According to a survey conducted by S&P Global Market Intelligence, it is expected that almost all 11 sectors of the S&P 500 index will show a decline in EPS (earnings per share ratio). For example, in the communication Services, as expected, EPS will decrease by more than 40% (expected change in Q2 EPS from year- earlier quarter), Materials sector will lose more than 20%, and even Information Technology sector is expected to show a decrease in EPS by more than 4%.

Explanations for this are as follows: a strong dollar lowers commodity prices and damages companies from the Materials sector; the trade wars between China and the US accompanied by US attacks on Huawei have led to problems for companies involved in Communication Services and Information Technology. Another problem is inflated capitalization (during a decade, American companies spent billions to buy their own shares, which greatly inflated the value of their stocks).

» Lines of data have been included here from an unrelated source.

/-- In a legal build no index is visited twice (R182). -/
theorem sideIndex_inj {e : Expander} (hn : (traversal e).Nodup) {x q x' q' : Nat} {b b' : Bool} (hx : x < e.outerCount)
    (hx' : x' < e.outerCount) (hq : q < e.innerCount) (hq' : q' < e.innerCount)
    (h : sideIndex e x q b = sideIndex e x' q' b') : x = x' ∧ q = q' ∧ b = b' := by
  rw [traversal_eq, List.nodup_flatMap] at hn
  obtain ⟨hin, hout⟩ := hn
  have hmem : ∀ {x q b}, q < e.innerCount → sideIndex e x q b ∈ (List.range e.innerCount).flatMap fun q =>
      [sideIndex e x q false, sideIndex e x q true] := by
    intro x q b hq
    rw [List.mem_flatMap]
    exact ⟨q, List.mem_range.2 hq, by cases b <;> simp⟩
  have hxx : x = x' := by
    by_contra hne
    rcases Nat.lt_or_gt_of_ne hne with hlt | hlt
    · have := List.pairwise_iff_getElem.1 hout x x' (by simpa) (by simpa) hlt
      simp only [List.getElem_range] at this
      exact this (hmem hq) (h ▸ hmem hq')
    · have := List.pairwise_iff_getElem.1 hout x' x (by simpa) (by simpa) hlt
      simp only [List.getElem_range] at this
      exact this (hmem hq') (h ▸ hmem hq)
  subst hxx
  have hc := hin x (List.mem_range.2 hx)
  rw [List.nodup_flatMap] at hc
  obtain ⟨hpair, hcol⟩ := hc
  have hmem' : ∀ q b, sideIndex e x q b ∈ [sideIndex e x q false, sideIndex e x q true] := by
    intro q b; cases b <;> simp
  have hqq : q = q' := by
    by_contra hne
    rcases Nat.lt_or_gt_of_ne hne with hlt | hlt
    · have := List.pairwise_iff_getElem.1 hcol q q' (by simpa) (by simpa) hlt
      simp only [List.getElem_range] at this
      exact this (hmem' q b) (h ▸ hmem' q' b')
    · have := List.pairwise_iff_getElem.1 hcol q' q (by simpa) (by simpa) hlt
      simp only [List.getElem_range] at this
      exact this (hmem' q' b') (h ▸ hmem' q b)
  subst hqq
  have := hpair q (List.mem_range.2 hq)
  refine ⟨rfl, rfl, ?_⟩
  cases b <;> cases b' <;> simp_all

/-- The indices consumed before inner iteration `q` of outer iteration `x`. -/
def Visited (e : Expander) (x q a : Nat) : Prop :=
  ∃ x' q' b, ((x' < x ∧ q' < e.innerCount) ∨ (x' = x ∧ q' < q)) ∧ a = sideIndex e x' q' b

theorem visited_succ (e : Expander) (x q a : Nat) : Visited e x (q + 1) a ↔
    (Visited e x q a ∨ a = sideIndex e x q false) ∨ a = sideIndex e x q true := by
  constructor
  · rintro ⟨x', q', b, h, rfl⟩
    by_cases hh : x' = x ∧ q' = q
    · obtain ⟨rfl, rfl⟩ := hh
      cases b <;> simp
    · exact .inl (.inl ⟨x', q', b, by omega, rfl⟩)
  · rintro ((⟨x', q', b, h, rfl⟩ | rfl) | rfl)
    · exact ⟨x', q', b, by omega, rfl⟩
    · exact ⟨x, q, false, by omega, rfl⟩
    · exact ⟨x, q, true, by omega, rfl⟩

theorem visited_column (e : Expander) (x a : Nat) : Visited e (x + 1) 0 a ↔ Visited e x e.innerCount a := by
  constructor
  · rintro ⟨x', q', b, h, rfl⟩
    exact ⟨x', q', b, by omega, rfl⟩
  · rintro ⟨x', q', b, h, rfl⟩
    exact ⟨x', q', b, by omega, rfl⟩

theorem visited_zero (e : Expander) (a : Nat) : ¬ Visited e 0 0 a := by
  rintro ⟨x', q', b, h, -⟩; omega

theorem mem_traversal {e : Expander} {a : Nat} : a ∈ traversal e ↔ Visited e e.outerCount 0 a := by
  rw [traversal_eq, List.mem_flatMap]
  constructor
  · rintro ⟨x, hx, ha⟩
    rw [List.mem_flatMap] at ha
    obtain ⟨q, hq, ha⟩ := ha
    rw [List.mem_range] at hx hq
    rcases List.mem_cons.1 ha with rfl | ha
    · exact ⟨x, q, false, by omega, rfl⟩
    · rcases List.mem_cons.1 ha with rfl | ha
      · exact ⟨x, q, true, by omega, rfl⟩
      · simp at ha
  · rintro ⟨x, q, b, h, rfl⟩
    refine ⟨x, List.mem_range.2 (by omega), List.mem_flatMap.2 ⟨q, List.mem_range.2 (by omega), ?_⟩⟩
    cases b <;> simp

/-- What R182 asks of an expander build. -/
structure Covers (c : Cfg) : Prop where
  length : (traversal c.expander).length = fbSize c
  below  : ∀ a ∈ traversal c.expander, a < fbSize c
  nodup  : (traversal c.expander).Nodup

theorem covers_of_legal {c : Cfg} (h : legal c = true) (hf : c.family = .exp4 ∨ c.family = .exp2) : Covers c := by
  have : legalCoverage c = true := by
    simp only [legal, legalExpander, Bool.and_eq_true] at h
    rcases hf with hf | hf <;> simp only [hf, Bool.and_eq_true] at h <;> exact h.1.2.2.1
  simp only [legalCoverage, Bool.and_eq_true, decide_eq_true_eq, List.all_eq_true] at this
  exact ⟨this.1.1, this.1.2, this.2⟩

theorem Covers.mem {c : Cfg} (h : Covers c) (a : Nat) : a ∈ traversal c.expander ↔ a < fbSize c := by
  have hp : (traversal c.expander).Subperm (List.range (fbSize c)) :=
    List.subperm_of_subset h.nodup fun a ha => List.mem_range.2 (h.below a ha)
  have := hp.perm_of_length_le (by simp [h.length])
  rw [this.mem_iff, List.mem_range]

theorem Covers.visited_lt {c : Cfg} (h : Covers c) {x q a : Nat} (hx : x ≤ c.expander.outerCount)
    (hv : Visited c.expander x q a) (hq : q = 0 ∨ x < c.expander.outerCount ∧ q ≤ c.expander.innerCount) : a < fbSize c := by
  obtain ⟨x', q', b, hh, rfl⟩ := hv
  exact h.below _ (mem_traversal.2 ⟨x', q', b, by omega, rfl⟩)

/-- One column (R181). -/
theorem expandColumn_streams (pack : Expander → Byte → Byte → Byte) (nshift sh : Nat) {s t : State} {x : Nat}
    (hcov : Covers s.cfg) (hx : x < s.cfg.expander.outerCount) (hc : t.cfg = s.cfg)
    (h : Painting s (Visited s.cfg.expander x 0) t) (hd : t.disp = s.disp) :
    Streams (transfers s.disp.dc ((List.range s.cfg.expander.innerCount).flatMap fun q =>
        pairBytes pack nshift sh s (pairIndex s.cfg.expander x q))) (s.cfg.expander.innerCount * nshift)
      (fun u => Painting s (Visited s.cfg.expander (x + 1) 0) u ∧ u.disp = s.disp)
      (fun u => FbPartly s u ∧ u.disp = s.disp) t (expandColumn pack nshift sh x t) := by
  unfold expandColumn
  have hl := loop_streams (n := s.cfg.expander.innerCount) (c := nshift)
    (L := fun q => transfers s.disp.dc (pairBytes pack nshift sh s (pairIndex s.cfg.expander x q)))
    (body := expandPair pack nshift sh x)
    (P := fun q u => u.cfg = s.cfg ∧ Painting s (Visited s.cfg.expander x q) u ∧ u.disp = s.disp)
    (Q := fun u => FbPartly s u ∧ u.disp = s.disp) (s := t.setEng { t.eng with outer := BitVec.ofNat 16 x })
    ⟨hc, ⟨h.clr, h.fb.fb rfl rfl⟩, hd⟩ fun q u _ _ hq _ hu => by
      have hinj : ∀ b, ¬ Visited s.cfg.expander x q (sideIndex s.cfg.expander x q b) := by
        rintro b ⟨x', q', b', hh, he⟩
        have := sideIndex_inj hcov.nodup (by omega) (by omega) (by omega) (by omega) he
        omega
      have hp := expandPair_streams pack nshift sh hu.1 hu.2.1 hu.2.2 (x := x) (q := q)
        (i := sideIndex s.cfg.expander x q false) (j := sideIndex s.cfg.expander x q true) (by simp [sideIndex])
        (by simp [sideIndex]) (hinj _) (hinj _) (fun he => by
          have := sideIndex_inj hcov.nodup hx hx hq hq he; simp at this) fun a ha =>
            hcov.visited_lt (x := x) (q := q + 1) (by omega) ((visited_succ _ x q a).2 ha) (by omega)
      rw [show sideIndex s.cfg.expander x q false = pairIndex s.cfg.expander x q by simp [sideIndex]] at hp
      refine Streams.mono hp (fun v hv hvp => ⟨hv.part.cfg.trans hu.1, ⟨hvp.1.clr, hvp.1.fb.congr fun a => ?_⟩, hvp.2⟩)
        fun v hv => hv
      rw [visited_succ]; simp [sideIndex]
  have h2 := Streams.map (l' := []) (P' := fun u => Painting s (Visited s.cfg.expander (x + 1) 0) u ∧ u.disp = s.disp)
    (Streams.first (Streamed.setEng t { t.eng with outer := BitVec.ofNat 16 x }) hl)
    (f := fun u => u.setEng { u.eng with idx := BitVec.ofNat 16 (columnStart u.cfg.expander (x + 1)) }) fun u _ hu =>
      ⟨.setEng u _, ⟨hu.2.1.clr, (hu.2.1.fb.fb rfl rfl).congr fun a => visited_column _ x a⟩, hu.2.2⟩
  rw [hc]
  have he : transfers s.disp.dc ((List.range s.cfg.expander.innerCount).flatMap fun q =>
        pairBytes pack nshift sh s (pairIndex s.cfg.expander x q)) = (List.range s.cfg.expander.innerCount).flatMap
        fun q => transfers s.disp.dc (pairBytes pack nshift sh s (pairIndex s.cfg.expander x q)) := by
    simp [transfers, List.map_flatMap]
  rw [he]
  simpa using h2

/-- The whole expander PAINT (R181). -/
theorem paintExpand_streams (pack : Expander → Byte → Byte → Byte) (nshift sh : Nat) {s : State} (hcov : Covers s.cfg) :
    Streams (transfers s.disp.dc (expanderBytes pack nshift sh s))
      (s.cfg.expander.outerCount * s.cfg.expander.innerCount * nshift)
      (fun t => Painting s (· < fbSize s.cfg) t ∧ t.disp = s.disp) (fun t => FbPartly s t ∧ t.disp = s.disp) s
      (paintExpand pack nshift sh s) := by
  unfold paintExpand
  have hl := loop_streams (n := s.cfg.expander.outerCount) (c := s.cfg.expander.innerCount * nshift)
    (L := fun x => transfers s.disp.dc ((List.range s.cfg.expander.innerCount).flatMap fun q =>
      pairBytes pack nshift sh s (pairIndex s.cfg.expander x q))) (body := expandColumn pack nshift sh)
    (P := fun x u => u.cfg = s.cfg ∧ Painting s (Visited s.cfg.expander x 0) u ∧ u.disp = s.disp)
    (Q := fun u => FbPartly s u ∧ u.disp = s.disp) (s := s.setEng { s.eng with idx := 0#16 })
    ⟨rfl, ⟨rfl, ((FbConsumed.start s).fb rfl rfl).congr fun a => by simp [visited_zero]⟩, rfl⟩ fun x u _ _ hx _ hu => by
      refine (expandColumn_streams pack nshift sh hcov hx hu.1 hu.2.1 hu.2.2).mono
        (fun v hv hvp => ⟨hv.part.cfg.trans hu.1, hvp⟩) fun v hv => hv
  have h2 := Streams.first (Streamed.setEng s { s.eng with idx := 0#16 }) hl
  have he : transfers s.disp.dc (expanderBytes pack nshift sh s) = (List.range s.cfg.expander.outerCount).flatMap fun x =>
      transfers s.disp.dc ((List.range s.cfg.expander.innerCount).flatMap fun q =>
        pairBytes pack nshift sh s (pairIndex s.cfg.expander x q)) := by
    simp [transfers, expanderBytes, List.map_flatMap]
  rw [he, Nat.mul_assoc]
  refine Streams.mono h2 (fun t _ ht => ⟨⟨ht.2.1.clr, ht.2.1.fb.congr fun a => ?_⟩, ht.2.2⟩) fun t ht => ht
  rw [← mem_traversal, hcov.mem]

/-! ### PAINT -/

/-- The display driver after a completed PAINT (R140). -/
def paintDisp (s : State) : Display := if s.cfg.family = .paged1 then pagedDisp s else s.disp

On the whole, the US stock market looks like a typical bubble, inside which, instead of air, is cheap money, which is the result of the ultra-soft monetary policy of the Fed since 2008-2009. Do not forget also about zero and negative rates in Japan and Europe, which redirected capital flows from the European and Japanese markets to the US stock market.

As a result, stock prices have rocketed to the sky, and it is very difficult to increase EPS further.

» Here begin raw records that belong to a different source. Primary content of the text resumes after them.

theorem nextState_of_stepReadReg {s t : State} {idx : BitVec 3} {rest : List HostAct} (hhost : s.host = .readReg idx :: rest)
    (h : stepReadReg idx s = .next t) : NextState s t := by
  unfold stepReadReg at h
  split at h
  · next v hread => cases h; exact .readReg hhost hread
  · cases h

theorem nextState_of_stepFbWrite {s t : State} {a : Nat} {v : Byte} {rest : List HostAct}
    (hhost : s.host = .fbWrite a v :: rest) (h : stepFbWrite a v s = .next t) : NextState s t := by
  unfold stepFbWrite at h
  split at h
  · next hbusy => cases h; exact .waiting hbusy
  · next hbusy =>
    split at h
    · next ha => cases h; exact .fbWrite hhost (Bool.eq_false_iff.2 hbusy) ha
    · cases h

theorem nextState_of_stepMarkerWrite {s t : State} {a : Nat} {v : Byte} {rest : List HostAct}
    (hhost : s.host = .markerWrite a v :: rest) (h : stepMarkerWrite a v s = .next t) : NextState s t := by
  unfold stepMarkerWrite at h
  split at h
  · next hbusy => cases h; exact .waiting hbusy
  · next hbusy =>
    split at h
    · next ha => cases h; exact .markerWrite hhost (Bool.eq_false_iff.2 hbusy) ha
    · cases h

theorem nextState_of_stepRequest {s t : State} {w : Word} {rest : List HostAct} (hhost : s.host = .request w :: rest)
    (h : stepRequest w s = .next t) : NextState s t := by
  unfold stepRequest at h
  split at h
  · next hbusy => cases h; exact .waiting hbusy
  · next hbusy =>
    split at h
    · next i hdec => exact .request hhost (Bool.eq_false_iff.2 hbusy) hdec h
    · cases h

theorem nextState_of_stepHost {s t : State} (h : stepHost s = .next t) : NextState s t := by
  unfold stepHost at h
  split at h
  · next hhost => cases h; exact .idle hhost
  · next hhost => exact nextState_of_stepReadReg hhost h
  · next hhost => exact nextState_of_stepFbWrite hhost h
  · next hhost => exact nextState_of_stepMarkerWrite hhost h
  · next hhost => exact nextState_of_stepRequest hhost h
  · next hhost => cases h; exact .powerOn hhost
  · next hhost => cases h; exact .externalReset hhost

/-- Every way a step answers a next state; the build is legal then (R182). -/
theorem nextState_of_step {s t : State} (h : step s = .next t) : legal s.cfg = true ∧ NextState s t := by
  by_cases hl : legal s.cfg = true
  · rw [step_of_legal hl] at h
    unfold stepLegal at h
    refine ⟨hl, ?_⟩
    split at h
    · next hlife => cases h; exact .watchdog hlife
    · exact nextState_of_stepHost h
    · exact nextState_of_stepHost h
  · rw [step_of_not_legal hl] at h; cases h

/-! ### No operation changes the build (R6, R63) -/

/-- Wherever the flow `r` of a part begun at `s` ends, the build is that of `s`. -/
def KeepsBuild (s : State) (r : Run) : Prop := r.Ends (fun t => t.cfg = s.cfg) fun t => t.cfg = s.cfg

theorem KeepsBuild.bind {s : State} {r : Run} {f : State → Run} (h : KeepsBuild s r) (hf : ∀ t, KeepsBuild t (f t)) :
    KeepsBuild s (r.bind f) :=
  Run.Ends.bind h fun t ht => ht ▸ hf t

theorem KeepsBuild.settle_cfg {s : State} {r : Run} (h : KeepsBuild s r) : r.settle.cfg = s.cfg := by
  cases r with
  | reached t => exact h.1 t rfl
  | stuck t => exact h.2 t rfl

theorem Streams.keepsBuild {l : List Event} {n : Nat} {P Q : State → Prop} {s : State} {r : Run} (h : Streams l n P Q s r) :
    KeepsBuild s r :=
  Run.Ends.mono h (fun _ ht => ht.1.part.cfg) fun _ ht => ht.1.part.cfg

theorem Flows.keepsBuild {P : State → Prop} {s : State} {r : Run} (h : Flows P s r) : KeepsBuild s r := by
  obtain ⟨l, n, h⟩ := h
  exact h.keepsBuild

theorem cfgpinsBody_keepsBuild (s : State) : KeepsBuild s (cfgpinsBody s) := Run.ends_reached rfl

theorem cfgbusBody_keepsBuild (s : State) : KeepsBuild s (cfgbusBody s) := Run.ends_reached rfl

theorem cfgpwrBody_keepsBuild (s : State) : KeepsBuild s (cfgpwrBody s) := Run.ends_reached rfl

theorem bootBody_keepsBuild (s : State) : KeepsBuild s (bootBody s) :=
  (((cfgpinsBody_keepsBuild s).bind cfgbusBody_keepsBuild).bind fun t => (bootDisplay_streams t).keepsBuild).bind
    cfgpwrBody_keepsBuild

theorem safemodeBody_keepsBuild (s : State) : KeepsBuild s (safemodeBody s) := by
  obtain ⟨-, e, he, -⟩ := drawButtons_spec s
  unfold safemodeBody
  simp only [he]
  split
  · exact Run.ends_reached rfl
  · obtain ⟨p, hp, -⟩ := enterSafeHalt_spec ((s.setEnv e).emit (.btn s.drawButtons.1))
    exact Run.ends_stuck (by rw [hp]; rfl)

theorem setch_keepsBuild (ch : BitVec 2) (v : Byte) (s : State) : KeepsBuild s (opBody (.setch ch v) s) := by
  simp only [opBody]
  split
  · next c _ =>
    obtain ⟨t, hreach, rfl⟩ := setchBody_spec c v s
    rw [hreach]
    exact Run.ends_reached rfl
  · exact Run.ends_reached rfl

theorem idleBody_keepsBuild (s : State) : KeepsBuild s (idleBody s) := by
  obtain ⟨t, hrest, hwake, hsleep⟩ := idleBody_spec s
  cases hw : s.wakeNow with
  | true => rw [(hwake hw).1]; exact Run.ends_reached hrest.cfg
  | false => rw [(hsleep hw).1]; exact Run.ends_stuck hrest.cfg

theorem mrestartBody_keepsBuild (s : State) : KeepsBuild s (mrestartBody s) := by
  obtain ⟨e, hwhole, hlow, hhigh⟩ := mrestartBody_spec s
  cases ht : s.tearNow with
  | whole => rw [hwhole ht]; exact Run.ends_stuck rfl
  | lowOnly => rw [hlow ht]; exact Run.ends_stuck rfl
  | highOnly => rw [hhigh ht]; exact Run.ends_stuck rfl

/-- The pseudocode of every operation, complete or stuck, leaves the build as it was. -/
theorem opBody_keepsBuild (i : Instr) (s : State) : KeepsBuild s (opBody i s) := by
  cases i with
  | xfer b => exact (transfer_streams s b).keepsBuild.bind fun _ => Run.ends_reached rfl
  | boot => exact bootBody_keepsBuild s
  | sendcmd _ | bootdisp | shutdown | invert _ | fliph _ | flipv _ | allon _ | contrast _ | paint _ =>
    exact (opBody_flows rfl (by simp) (by simp) s).keepsBuild
  | safemode => exact safemodeBody_keepsBuild s
  | setch ch v => exact setch_keepsBuild ch v s
  | idle => exact idleBody_keepsBuild s
  | mrestart => exact mrestartBody_keepsBuild s
  | rdbtn =>
    obtain ⟨-, e, he, -⟩ := drawButtons_spec s
    exact Run.ends_reached (by rw [he]; rfl)
  | cfgbus => exact cfgbusBody_keepsBuild s
  | cfgpins => exact cfgpinsBody_keepsBuild s
  | cfgpwr => exact cfgpwrBody_keepsBuild s
  | cmdmode | datamode | relch | getw | geth => exact Run.ends_reached rfl

theorem exec_cfg {i : Instr} {s t : State} (h : exec i s = .next t) : t.cfg = s.cfg := by
  rw [next_of_exec h]
  exact (opBody_keepsBuild i (s.accept i)).settle_cfg

theorem NextState.cfg {s t : State} (h : NextState s t) : t.cfg = s.cfg := by
  cases h with
  | request _ _ _ hexec => exact (exec_cfg hexec).trans s.dropHost_cfg
  | watchdog | idle | waiting | readReg | fbWrite | markerWrite | powerOn | externalReset => rfl

end Sys2Proof.Machine

open Sys2Proof Sys2Proof.Machine

/-- Settles O9: a legal build meets every constraint, so a build that breaks one is not legal. -/
theorem illegalBuildRefused : Obligations.IllegalBuildRefused := by
  intro s hbad
  refine step_of_not_legal fun hlegal => ?_
  obtain ⟨hgeo, hcmd, hdiv, hexp, hbtn⟩ := legal_parts hlegal
  obtain ⟨hw1, hw255, hh8, hh248, hmod⟩ := legalGeometry_bounds hgeo
  obtain ⟨hshut, htable, hpages, hpagesNodup⟩ := legalCommands_lists hcmd
  obtain ⟨hnb1, hnb8, hbits, hbitsNodup, hup⟩ := legalButtons_bounds hbtn
  obtain ⟨hon4, hon2⟩ := legalExpander_onLevels hexp
  rcases hbad with h | h | h | h | h | ⟨p, hp, h⟩ | h | h | h | h | h | h | ⟨k, hk, h⟩ | h | h | h | h | h | ⟨hfam, h⟩
  · exact absurd h (Nat.not_lt.2 hw1)
  · exact absurd h (Nat.not_lt.2 hw255)
  · exact absurd h (Nat.not_lt.2 hh8)
  · exact absurd h (Nat.not_lt.2 hh248)
  · exact h hmod
  · exact legalCommands_toggles hcmd p hp h
  · exact absurd h (Nat.not_lt.2 hshut)
  · exact absurd h (Nat.not_lt.2 htable)
  · exact h hpages
  · exact h hpagesNodup
  · exact absurd h (Nat.not_lt.2 hnb1)
  · exact absurd h (Nat.not_lt.2 hnb8)
  · exact absurd h (Nat.not_le.2 (hbits k hk))
  · exact h hbitsNodup
  · exact absurd h (Nat.not_le.2 hup)
  · exact absurd h (Nat.not_lt.2 hdiv)
  · exact hon4 h
  · exact hon2 h
  · exact h (covers_of_legal hlegal hfam).perm

/-- Settles O56, by the ways a step answers a next state; an operation keeps the build wherever its flow ends. -/
theorem buildNeverChanges : Obligations.BuildNeverChanges := fun _ _ h => (nextState_of_step h).2.cfg

end

section
/-! SUPPORT. The state (spec/10_state.md): the register map, what PAINT keeps, that DSTATE follows the DC line, and the invariant
of the machine, carried through the parts of an operation by `Working`. -/

namespace Sys2Proof.Machine

/-! ### The register map (R40) -/

theorem regBusCfg_getLsbD (b : BusUnit) :
    (regBusCfg b).getLsbD 7 = b.en ∧ (regBusCfg b).getLsbD 6 = b.role ∧ (regBusCfg b).getLsbD 5 = b.order
      ∧ (regBusCfg b).getLsbD 4 = b.cpol ∧ (regBusCfg b).getLsbD 3 = b.cpha ∧ (regBusCfg b).getLsbD 2 = false
      ∧ (regBusCfg b).getLsbD 1 = false ∧ (regBusCfg b).getLsbD 0 = false := by
  unfold regBusCfg
  cases b.en <;> cases b.role <;> cases b.order <;> cases b.cpol <;> cases b.cpha <;> decide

Almost the only sector of the S&P 500 index that is expected to show positive EPS change is Financials. So if you are planning to buy in the US stock market during the earnings period, then you should first pay attention to banks and financial companies. And since they are traditionally the first to report, then you need to act here and now. For example, Citigroup Inc. will report on Monday July 15, even before the market opens. JP Morgan Chase, Wells Fargo The Goldman Sachs will announce their financial results on Tuesday, and Bank Of America, U.S. Bancorp (USB), The Bank of New York Mellon Corporation (BK) - on Wednesday.

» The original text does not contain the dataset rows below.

-- ==== Sys2Proof/Syntax.lean ====
section
/-! DEFINITION. The commands and events of the OTM-48: one constructor of `Instr` per row of
spec/opcode_table.json, with the operands the row needs. `t` is always the fs-sample index (R46) at
which the command reaches the device or the event happens. -/
namespace Sys2Proof

/-- A cadence time C(turn, slot, phase) (R5). -/
structure CT where
  turn  : Nat
  slot  : Nat
  phase : Nat
deriving DecidableEq, Repr

/-- One mailbox request (R465) together with what the host's memory answers. `params` are the LENGTH
parameter bytes, inline or at PARAM_ADDR; `payload` is what a further read at HOST_ADDR returns
(STORE_LOAD, CONSERVATOR_LOAD); `memOk` is false when a read or write of host memory failed (R466);
`rsv` is the value of the header's reserved bytes; `env` lists what the environment answers to this
command alone: for COMMIT the archive drives n that are unusable, and n + 32 for those with 4,096-byte
LBAs (R442); for MOUNT_RELEASE how the attempts at its write went, in turn: 0 done, 1 failed, 2 presence dropped (R105, R113);
for FALLOW_ENTER 1 for a link that ASPM L1 may not enter, 16 + p for a write to mount p that fails three times and 32 + p for one
in which presence drops (R537, R538); clipped fs-samples of twelve channels for WING_STATUS (R81). -/
structure Req where
  fn        : Nat
  t         : Nat
  seq       : Nat
  len       : Nat
  rsv       : Nat
  paramAddr : Nat
  respAddr  : Nat
  params    : List Byte
  memOk     : Bool
  payload   : List Byte
  env       : List Nat
deriving DecidableEq, Repr

/-- Operand fields of a format M instruction (R319). -/
structure FmtM where
  a    : Nat
  xp   : Nat
  xs   : Bool
  yp   : Nat
  ys   : Bool
  xh   : Bool
  yh   : Bool
  xsrc : Bool
  xd   : Nat
  ysrc : Bool
  yd   : Nat
  conj : Bool
deriving DecidableEq, Repr

/-- Operand fields of STA and CSTA (R319). -/
structure StaF where
  a     : Nat
  dst   : Bool
  mem   : Bool
  p     : Nat
  step  : Nat
  width : Bool
  half  : Bool
  s     : Nat
deriving DecidableEq, Repr

/-- What a source stream shows a condition at a new grid sample: the code or I component, and the Q
component (R202). -/
structure CondIn where
  cond : Nat
  re   : Int
  im   : Int
deriving DecidableEq, Repr

/-- What a gleaning measurement found (R84, R87): estimates and their standard errors (offset in nV,
gain in ppb, skew in as), and the coefficients the wing computed from them. -/
structure Meas where
  off     : Int
  offSe   : Nat
  gain    : Int
  gainSe  : Nat
  skew    : Int
  skewSe  : Nat
  newOff  : Int
  newGc   : Int
  newTrim : Int
deriving DecidableEq, Repr

/-- The end of a domain's power-up: its time and, for a wing's ADC domain, what the foreground measurement finds of
slice k of channel 12 w + i at index 17 i + k (R79, R87). -/
structure PowerUp where
  t  : Nat
  ms : List Meas := []
deriving DecidableEq, Repr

What is the secret of Financials? Why do they show an increase in EPS, when everyone else goes under the water?

The monetary policy of the Fed has become the main driver of the financial success of banks in the United States. Until now, the increase in interest rates contributed to the growth of banks' profitability and, as a consequence, the growth of their financial indicators. The recent statements by the Fed about expected interest rates cut, in theory, should have led to negative expectations and a fall in bank margins. Instead these expectations have led to a significant decline in long-term rates, which has meant a jump in mortgage loan refinancing activity, which means more fee income for the banks.

Another argument in favor of banks in the current earnings season is the fact that bank stocks typically trade at significantly lower valuations to earnings estimates than that of the S&P 500. What is more interesting and surprising, the discount over the past five years has increased. Five years ago, the S&P 500 banks as a group traded at a weighted forward price-to-earnings ratio that was 72% of the valuation for the full index. Now the group trades at a forward P/E valuation 60% of the full index. That is, bank stocks, in fact, are traded at a discount, and therefore, relative to the market as a whole, they are undervalued.

In addition, according to Warren Koontz (head of value equity at Jennison Associates - manages $176 billion for private clients and mutual funds), the US banking sector is “in the best shape they have been in for 30 years in terms of balance sheets, the management of the companies and the capital they have to deploy”.

In general, the purchase of US bank stocks is now a kind of investment “combo”: in addition to the arguments listed above, they also give dividend payouts with “double-digit rates” growth and provide significant share buybacks. A company in another industry with those characteristics would be priced far higher than the banks are now.

And the last thing. According to analysts (the results of the FactSet survey), Wells Fargo & Co. has the greatest potential for EPS growth. (EPS is expected to grow by 20%), Bank of America Corp. (growth by 13%), Citigroup Inc. (an increase of 13%) and JPMorgan Chase & Co (10%). So stocks of these banks should be bought first.